The required output is the lines below from the line containing "def WICK_KICKS := (fRO" to the line containing "def PRB_SEL_SIGNAL := (fRW", inclusive, retyped exactly. No other lines belong in it.

*** DATA TO USE

-- ==== Sys2Proof/Machine/Regs.lean ====
section
/-! DEFINITION. The register tables of the GLB, CFG, KEEP, EMB, SAF, SGD and MGT blocks. Each name is the manual's register and
field; offsets, bits, access and reset are the table's. -/

namespace Sys2Proof.Machine.Reg
open Sys2Proof.Machine

/-! GLB_ID (R3). -/
def ID_PART := fRO 0x0 0 16 0x0E64
def ID_STEP := fRO 0x0 16 8 0xB0
/-- fused; the model's part is an EQ64-S (DESIGN CHOICE, log entry 3) -/
def ID_GRADE := (fRO 0x0 24 8 0x01).kept

/-! GLB_DIE_STAT (R43). -/
def DIE_PD_UP := fRO 0x40 6 4
def DIE_HBM_OK := fRO 0x40 14 4
def DIE_CEL_OK := fRO 0x40 18 2
def DIE_HBM_CTL_OK := fRO 0x40 20 16
/-! GLB_ADDR_MAP (R44). -/
def MAP_HBM_IL := fLK 0x48 0 2
/-! GLB_SPARE (R46). -/
def SPARE_SPARE := fRO 0x50 0 7 0x40
def SPARE_HO := fRO 0x50 8 1
def SPARE_OUT := fRO 0x50 16 7 0x40
def SPARE_EPOCH := fRO 0x50 32 32
/-! GLB_CLK_STAT (R78). -/
def CLK_ROOT_LOCK := fRO 0x200 0 1
def CLK_MON_OK := fRO 0x200 1 10
def CLK_TS_SLEW := fRO 0x200 11 1
def CLK_TSTEP := fRO 0x200 17 3
def CLK_PWR_LIMITED := fRO 0x200 20 1
/-! GLB_FCLK_DIV (R79, R50). -/
def FCLK_DIV_0 := (fLK 0x208 0 8 0x18).only 12 96
def FCLK_DIV_1 := (fLK 0x208 8 8 0x18).only 12 96
def FCLK_DIV_2 := (fLK 0x208 16 8 0x18).only 12 96
def FCLK_DIV_3 := (fLK 0x208 24 8 0x18).only 12 96
/-! GLB_TS_CTL (R81), GLB_TS_PPS (R80). -/
def TSC_RATE := fRW 0x218 0 16
def TSC_PPS_OUT := fRW 0x218 16 1
def TSC_OFFSET := fRW 0x218 32 32
def TS_PPS := fRO 0x220 0 64
/-! GLB_RST_CAUSE (R83). -/
def CAUSE_POR := fW1C 0x230 0 1 1
def CAUSE_SYS_PIN := fW1C 0x230 1 1
def CAUSE_SYS_SW := fW1C 0x230 2 1
def CAUSE_RELOAD := fW1C 0x230 3 1
def CAUSE_PFAIL := fW1C 0x230 4 1
def CAUSE_THERM_TRIP := fW1C 0x230 5 1
def CAUSE_RAIL_ORDER := fW1C 0x230 6 1
def CAUSE_ROOT_LOSS := fW1C 0x230 7 1
def CAUSE_ENG := fW1C 0x230 8 1
def CAUSE_TILE := fW1C 0x230 9 1
def CAUSE_PORT := fW1C 0x230 10 1
/-! GLB_SAFESIDE_STAT (R84). -/
def SAFESIDE := fW1C 0x238 0 5
/-! GLB_LOOP_CFG (R85). TSTEP_C resets to the grade maximum, 100 °C for grade S. -/
def LOOP_TSTEP_C := fRW 0x240 0 8 100
def LOOP_CAP_W := fRW 0x240 8 16
def LOOP_VFLOOR_MV := fRW 0x240 24 10
def LOOP_HBM_REF2X := fRW 0x240 34 1
/-! GLB_NAN_FIRST, GLB_NAN_TS (R364). -/
def NANF_VALID := fW1C 0x300 0 1
def NANF_FINAL := fRO 0x300 1 1
def NANF_PTILE := fRO 0x300 8 7
def NANF_LTILE := fRO 0x300 16 6
def NAN_TS := fRO 0x308 0 64
/-! GLB_REP registers (R538). -/
def REP_ROLE := fRW 0x400 2 2
def REP_RING := fRW 0x400 4 4
def REP_COMPARE := fRW 0x400 8 1
def REP_AT := fRW 0x408 0 64
def REP_LEN := fRW 0x410 0 64
def REP_STATE := fRO 0x418 0 3
def REP_REASON := fRO 0x418 8 8
def REP_DIVERGED := fRO 0x418 16 1
def REP_INCOMPLETE := fRO 0x418 17 1
def REP_HOST_REFUSED := fRO 0x418 32 16
def REP_RT := fRO 0x420 0 64
def REP_T0 := fRO 0x428 0 64
def REP_EVT := fRO 0x430 0 64

/-! GLB_LEDGER registers (R603). -/
def LED_BUSY := fRO 0x508 0 1
def LED_DONE := fW1C 0x508 1 1
def LED_SKIPPED := fRO 0x508 8 24
def LED_CHECKED := fRO 0x508 32 32
def LED_COUNT := fRO 0x510 0 16
def LED_KIND := fRO 0x510 16 4
def LED_IDENT := fRO 0x510 32 32
/-! GLB_RAIL_STAT (R622). -/
def RAIL_GOOD := fRO 0x600 0 9
def RAIL_OUT := fW1C 0x600 16 9

/-! CFG_STAT (R124). CHAIN_ID and MODE are straps sampled at the release of SYS_RST_N. -/
def CFG_STATE := fRO 0x100000 0 4
def CFG_FAIL_CODE := fRO 0x100000 8 8
def CFG_SLOT := fRO 0x100000 32 1
def CFG_DONE_PIN := fRO 0x100000 33 1
def CFG_A_STALE := fRO 0x100000 34 1
def CFG_OPEN := fRO 0x100000 35 1
def CFG_MODE := (fRO 0x100000 36 3).kept
def CFG_CHAIN_ID := (fRO 0x100000 39 9).kept
/-! CFG_CTL (R125). -/
def CFG_RELOAD_SRC := fRW 0x100008 0 1
/-! CFG_FUSE (R127, R626): the fuses of an open part. -/
def FUSE_MIN_VERSION := (fRO 0x100018 0 32).kept
def FUSE_PK_0_REVOKED := (fRO 0x100018 32 1).kept
def FUSE_PK_1_REVOKED := (fRO 0x100018 33 1).kept
def FUSE_KEK_0_REVOKED := (fRO 0x100018 34 1).kept
def FUSE_ENC_REQUIRED := (fRO 0x100018 35 1).kept
/-! CFG_SCRUB registers (R128 to R130). -/
def SCRUB_EN := fLK 0x100100 0 1 1
def SCRUB_PACE := fLK 0x100100 4 4
def SCRUB_CORR_NE := fRO 0x100108 0 32
def SCRUB_CORR_E := fRO 0x100108 32 16
def SCRUB_UNCORR := fRO 0x100108 48 16
def SCRUB_LAST_KIND := fRO 0x100110 8 2
def SCRUB_LAST_ESS := fRO 0x100110 10 1
def SCRUB_LAST_BIT := fRO 0x100110 11 6
def SCRUB_LAST_WORD := fRO 0x100110 17 5
def SCRUB_LAST_FRAME := fRO 0x100110 22 13
def SCRUB_LAST_REGION := fRO 0x100110 35 5
/-! CFG_KEY_CTL, CFG_KEY_IN_n (R131). -/
def KEY_KEK_1_VALID := (fRO 0x100200 8 1).kept
def KEY_IN := (fWO 0x100208 0 64).arr 4 8

/-! KEEP_WP, KEEP_STAT (R154, R155). The words and wear counters live in the Keep bank. -/
def KEEP_WP := fLK 0x410000 0 64
def KEEP_CE := fRO 0x410008 0 16
def KEEP_UE := fW1C 0x410008 32 1
def KEEP_WORN_ANY := (fRO 0x410008 33 1).kept

/-! EMB registers (R156, R157). -/
def EMB_CLEARING := fRO 0x300000 40 1
def EMB_LOST := fRO 0x300018 0 32
def EMB_RD_IDX := fRW 0x300010 0 17
def EMB_RD_DATA := (fRO 0x300040 0 64).arr 8 8
def EMB_USER := (fRW 0x300080 0 64).arr 4 8
def EMB_CHAL := fRO 0x300100 0 64
def EMB_AUTH := (fWO 0x300140 0 64).arr 12 8

/-! SAF registers (R569). -/
def SAF_S_PENDING := fRO 0x200000 0 1
def SAF_PIN := fRO 0x200000 1 1
def SAF_PIN_MISMATCH := fRO 0x200000 2 1
def SAF_COVERED := fRO 0x200000 3 1
def SAF_ROT_HALT := fRO 0x200000 4 1
def SAF_SELFTEST_OK := fRO 0x200000 5 1
def SAF_FIRST_EVENT := fRO 0x200008 0 16
def SAF_FIRST_TS := fRO 0x200008 16 48
def SAF_FTTI_MS := fRW 0x200018 0 8 10
def SAF_HALT_CE := fRW 0x200018 8 1
def SAF_QUIET_US := fRW 0x200018 12 4 4
def SAF_VEC := fRW 0x200018 16 8
def SAF_LOCK : Fld := { off := 0x200020, lo := 0, w := 1, acc := .w1s }
def WIT_SKIPS := fRO 0x200100 0 16
def WIT_LAST_SKIP := fRO 0x200100 16 7
def WIT_FAILED := fRO 0x200100 24 7 0x7F
def WIT_AGEMAX_AGE := fRO 0x200108 0 32
def WIT_AGEMAX_TILE := fRO 0x200108 32 7
def WICK_OPEN := (fRW 0x201000 0 32).arr 96 0x20
def WICK_CLOSE := (fRW 0x201008 0 32).arr 96 0x20
def WICK_CLASS_F := (fRW 0x201010 3 1).arr 96 0x20
def WICK_STATE := (fRO 0x201018 0 2).arr 96 0x20
def WICK_BIND := (fRO 0x201018 2 1).arr 96 0x20
def WICK_ENGINE := (fRO 0x201018 3 4).arr 96 0x20
def WICK_EARLY := (fRO 0x201018 7 1).arr 96 0x20
def WICK_IGNORED := (fRO 0x201018 16 16).arr 96 0x20
def WICK_KICKS := (fRO 0x201018 32 32).arr 96 0x20

/-! SGD registers (R570). -/
def SGD_MODE := (fRW 0x500000 0 2).arr 32 0x40
def SGD_CLASS_S := (fRW 0x500000 2 1 1).arr 32 0x40
def SGD_SRC_ID := (fRW 0x500000 8 8).arr 32 0x40
def SGD_FROZEN_N := (fRW 0x500000 16 8).arr 32 0x40
def SGD_MAX_GAP := (fRW 0x500000 32 16).arr 32 0x40
def SGD_MAX_AGE := (fRW 0x500000 48 16).arr 32 0x40
def SGD_RING_BASE := (fRW 0x500008 12 36).arr 32 0x40
def SGD_NSLOT := (fRW 0x500010 0 16 1).arr 32 0x40
def SGD_SLOT_LOG2 := (fRW 0x500010 16 5 12).arr 32 0x40
def SGD_VER := (fRW 0x500018 3 45).arr 32 0x40
def SGD_CNT := (fRW 0x500028 0 64).arr 32 0x40
def SGD_FRAMES := (fRO 0x500030 0 32).arr 32 0x40
def SGD_FAULTS := (fRO 0x500030 32 16).arr 32 0x40
def SGD_RUN := (fRO 0x500030 48 8).arr 32 0x40
def SGD_BASELINE := (fRO 0x500030 59 1).arr 32 0x40

/-! MGT registers (R588). -/
def MGT_F_VEC := fRW 0x600000 0 8
def MGT_WIN_BASE := fRW 0x600008 30 18
def MGT_CSR_EN := fLK 0x600010 0 1 1
def MGT_UART_DROP := fRO 0x600018 16 16
def MGT_WR_DROP := fRO 0x600028 0 16
def MGT_INT_STAT := (fW1C 0x600040 0 64).arr 4 8
def MGT_INT_EN := (fRW 0x600060 0 64).arr 4 8
def MGT_TEMP := (fRO 0x600100 0 16).arr 32 8
def MGT_TEMP_MAX := fRO 0x600200 0 16
def MGT_TEMP_SENSOR := fRO 0x600200 16 5
def MGT_PWR := fRO 0x600208 0 16
def MGT_VCORE := fRO 0x600208 16 16
def MGT_ENERGY := fRO 0x600210 0 64
def PRB_SEL_SRC := (fRW 0x601000 0 4).arr 16 8
def PRB_SEL_INSTANCE := (fRW 0x601000 8 15).arr 16 8
def PRB_SEL_SIGNAL := (fRW 0x601000 24 8).arr 16 8
def PRB_SEL_ANY := (fRW 0x601000 32 1).arr 16 8
def PRB_SEL_INVERT := (fRW 0x601000 33 1).arr 16 8
def PRB_SEL_EN := (fRW 0x601000 34 1).arr 16 8
def PRB_PIN_EN := fRW 0x601100 0 1
def PRB_DIV := fRW 0x601100 8 8 1
def PRB_CAP_BASE := fRW 0x601108 12 36
def PRB_CAP_EN := fRW 0x601110 0 1
def PRB_CAP_STOP := fRW 0x601110 1 1
def PRB_CAP_SIZE := fRW 0x601110 8 6 16
def PRB_TRIG_MASK := fRW 0x601118 0 16
def PRB_TRIG_VALUE := fRW 0x601118 16 16
def PRB_TRIG_POST := fRW 0x601118 32 32
def PRB_HEAD := fRO 0x601120 0 29
def PRB_TRIGGERED := fRO 0x601120 32 1
def PRB_STOPPED := fRO 0x601120 33 1
def PRB_LOST := fRO 0x601120 48 16
def PRB_TRIG_AT := fRO 0x601128 0 64

/-- The fields of these blocks. -/
def mgmtTable : List Fld := [
  ID_PART, ID_STEP, ID_GRADE, DIE_PD_UP, DIE_HBM_OK, DIE_CEL_OK, DIE_HBM_CTL_OK, MAP_HBM_IL, SPARE_SPARE, SPARE_HO, SPARE_OUT,
  SPARE_EPOCH, CLK_ROOT_LOCK, CLK_MON_OK, CLK_TS_SLEW, CLK_TSTEP, CLK_PWR_LIMITED, FCLK_DIV_0, FCLK_DIV_1, FCLK_DIV_2,
  FCLK_DIV_3, TSC_RATE, TSC_PPS_OUT, TSC_OFFSET, TS_PPS, CAUSE_POR, CAUSE_SYS_PIN, CAUSE_SYS_SW, CAUSE_RELOAD, CAUSE_PFAIL,
  CAUSE_THERM_TRIP, CAUSE_RAIL_ORDER, CAUSE_ROOT_LOSS, CAUSE_ENG, CAUSE_TILE, CAUSE_PORT, SAFESIDE, LOOP_TSTEP_C, LOOP_CAP_W,
  LOOP_VFLOOR_MV, LOOP_HBM_REF2X, NANF_VALID, NANF_FINAL, NANF_PTILE, NANF_LTILE, NAN_TS, REP_ROLE, REP_RING, REP_COMPARE,
  REP_AT, REP_LEN, REP_STATE, REP_REASON, REP_DIVERGED, REP_INCOMPLETE, REP_HOST_REFUSED, REP_RT, REP_T0, REP_EVT,
  LED_BUSY, LED_DONE, LED_SKIPPED, LED_CHECKED, LED_COUNT, LED_KIND, LED_IDENT, RAIL_GOOD, RAIL_OUT]
  ++ [CFG_STATE, CFG_FAIL_CODE, CFG_SLOT, CFG_DONE_PIN, CFG_A_STALE, CFG_OPEN, CFG_MODE, CFG_CHAIN_ID, CFG_RELOAD_SRC,
  FUSE_MIN_VERSION, FUSE_PK_0_REVOKED, FUSE_PK_1_REVOKED, FUSE_KEK_0_REVOKED, FUSE_ENC_REQUIRED, SCRUB_EN, SCRUB_PACE,
  SCRUB_CORR_NE, SCRUB_CORR_E, SCRUB_UNCORR, SCRUB_LAST_KIND, SCRUB_LAST_ESS, SCRUB_LAST_BIT, SCRUB_LAST_WORD,
  SCRUB_LAST_FRAME, SCRUB_LAST_REGION, KEY_KEK_1_VALID, KEY_IN, KEEP_WP, KEEP_CE, KEEP_UE, KEEP_WORN_ANY, EMB_CLEARING, EMB_LOST,
  EMB_RD_IDX, EMB_RD_DATA, EMB_USER, EMB_CHAL, EMB_AUTH]
  ++ [SAF_S_PENDING, SAF_PIN, SAF_PIN_MISMATCH, SAF_COVERED, SAF_ROT_HALT, SAF_SELFTEST_OK, SAF_FIRST_EVENT, SAF_FIRST_TS,
  SAF_FTTI_MS, SAF_HALT_CE, SAF_QUIET_US, SAF_VEC, SAF_LOCK, WIT_SKIPS, WIT_LAST_SKIP, WIT_FAILED, WIT_AGEMAX_AGE,
  WIT_AGEMAX_TILE, WICK_OPEN, WICK_CLOSE, WICK_CLASS_F, WICK_STATE, WICK_BIND, WICK_ENGINE, WICK_EARLY,
  WICK_IGNORED, WICK_KICKS, SGD_MODE, SGD_CLASS_S, SGD_SRC_ID, SGD_FROZEN_N, SGD_MAX_GAP, SGD_MAX_AGE, SGD_RING_BASE, SGD_NSLOT,
  SGD_SLOT_LOG2, SGD_VER, SGD_CNT, SGD_FRAMES, SGD_FAULTS, SGD_RUN, SGD_BASELINE]
  ++ [MGT_F_VEC, MGT_WIN_BASE, MGT_CSR_EN, MGT_UART_DROP, MGT_WR_DROP, MGT_INT_STAT, MGT_INT_EN, MGT_TEMP, MGT_TEMP_MAX,
  MGT_TEMP_SENSOR, MGT_PWR, MGT_VCORE, MGT_ENERGY, PRB_SEL_SRC, PRB_SEL_INSTANCE, PRB_SEL_SIGNAL, PRB_SEL_ANY, PRB_SEL_INVERT,
  PRB_SEL_EN, PRB_PIN_EN, PRB_DIV, PRB_CAP_BASE, PRB_CAP_EN, PRB_CAP_STOP, PRB_CAP_SIZE, PRB_TRIG_MASK, PRB_TRIG_VALUE,
  PRB_TRIG_POST, PRB_HEAD, PRB_TRIGGERED, PRB_STOPPED, PRB_LOST, PRB_TRIG_AT]

end Sys2Proof.Machine.Reg
end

******

**ANSWER TO THE PROBLEM**
def WICK_KICKS := (fRO 0x201018 32 32).arr 96 0x20

/-! SGD registers (R570). -/
def SGD_MODE := (fRW 0x500000 0 2).arr 32 0x40
def SGD_CLASS_S := (fRW 0x500000 2 1 1).arr 32 0x40
def SGD_SRC_ID := (fRW 0x500000 8 8).arr 32 0x40
def SGD_FROZEN_N := (fRW 0x500000 16 8).arr 32 0x40
def SGD_MAX_GAP := (fRW 0x500000 32 16).arr 32 0x40
def SGD_MAX_AGE := (fRW 0x500000 48 16).arr 32 0x40
def SGD_RING_BASE := (fRW 0x500008 12 36).arr 32 0x40
def SGD_NSLOT := (fRW 0x500010 0 16 1).arr 32 0x40
def SGD_SLOT_LOG2 := (fRW 0x500010 16 5 12).arr 32 0x40
def SGD_VER := (fRW 0x500018 3 45).arr 32 0x40
def SGD_CNT := (fRW 0x500028 0 64).arr 32 0x40
def SGD_FRAMES := (fRO 0x500030 0 32).arr 32 0x40
def SGD_FAULTS := (fRO 0x500030 32 16).arr 32 0x40
def SGD_RUN := (fRO 0x500030 48 8).arr 32 0x40
def SGD_BASELINE := (fRO 0x500030 59 1).arr 32 0x40

/-! MGT registers (R588). -/
def MGT_F_VEC := fRW 0x600000 0 8
def MGT_WIN_BASE := fRW 0x600008 30 18
def MGT_CSR_EN := fLK 0x600010 0 1 1
def MGT_UART_DROP := fRO 0x600018 16 16
def MGT_WR_DROP := fRO 0x600028 0 16
def MGT_INT_STAT := (fW1C 0x600040 0 64).arr 4 8
def MGT_INT_EN := (fRW 0x600060 0 64).arr 4 8
def MGT_TEMP := (fRO 0x600100 0 16).arr 32 8
def MGT_TEMP_MAX := fRO 0x600200 0 16
def MGT_TEMP_SENSOR := fRO 0x600200 16 5
def MGT_PWR := fRO 0x600208 0 16
def MGT_VCORE := fRO 0x600208 16 16
def MGT_ENERGY := fRO 0x600210 0 64
def PRB_SEL_SRC := (fRW 0x601000 0 4).arr 16 8
def PRB_SEL_INSTANCE := (fRW 0x601000 8 15).arr 16 8
def PRB_SEL_SIGNAL := (fRW 0x601000 24 8).arr 16 8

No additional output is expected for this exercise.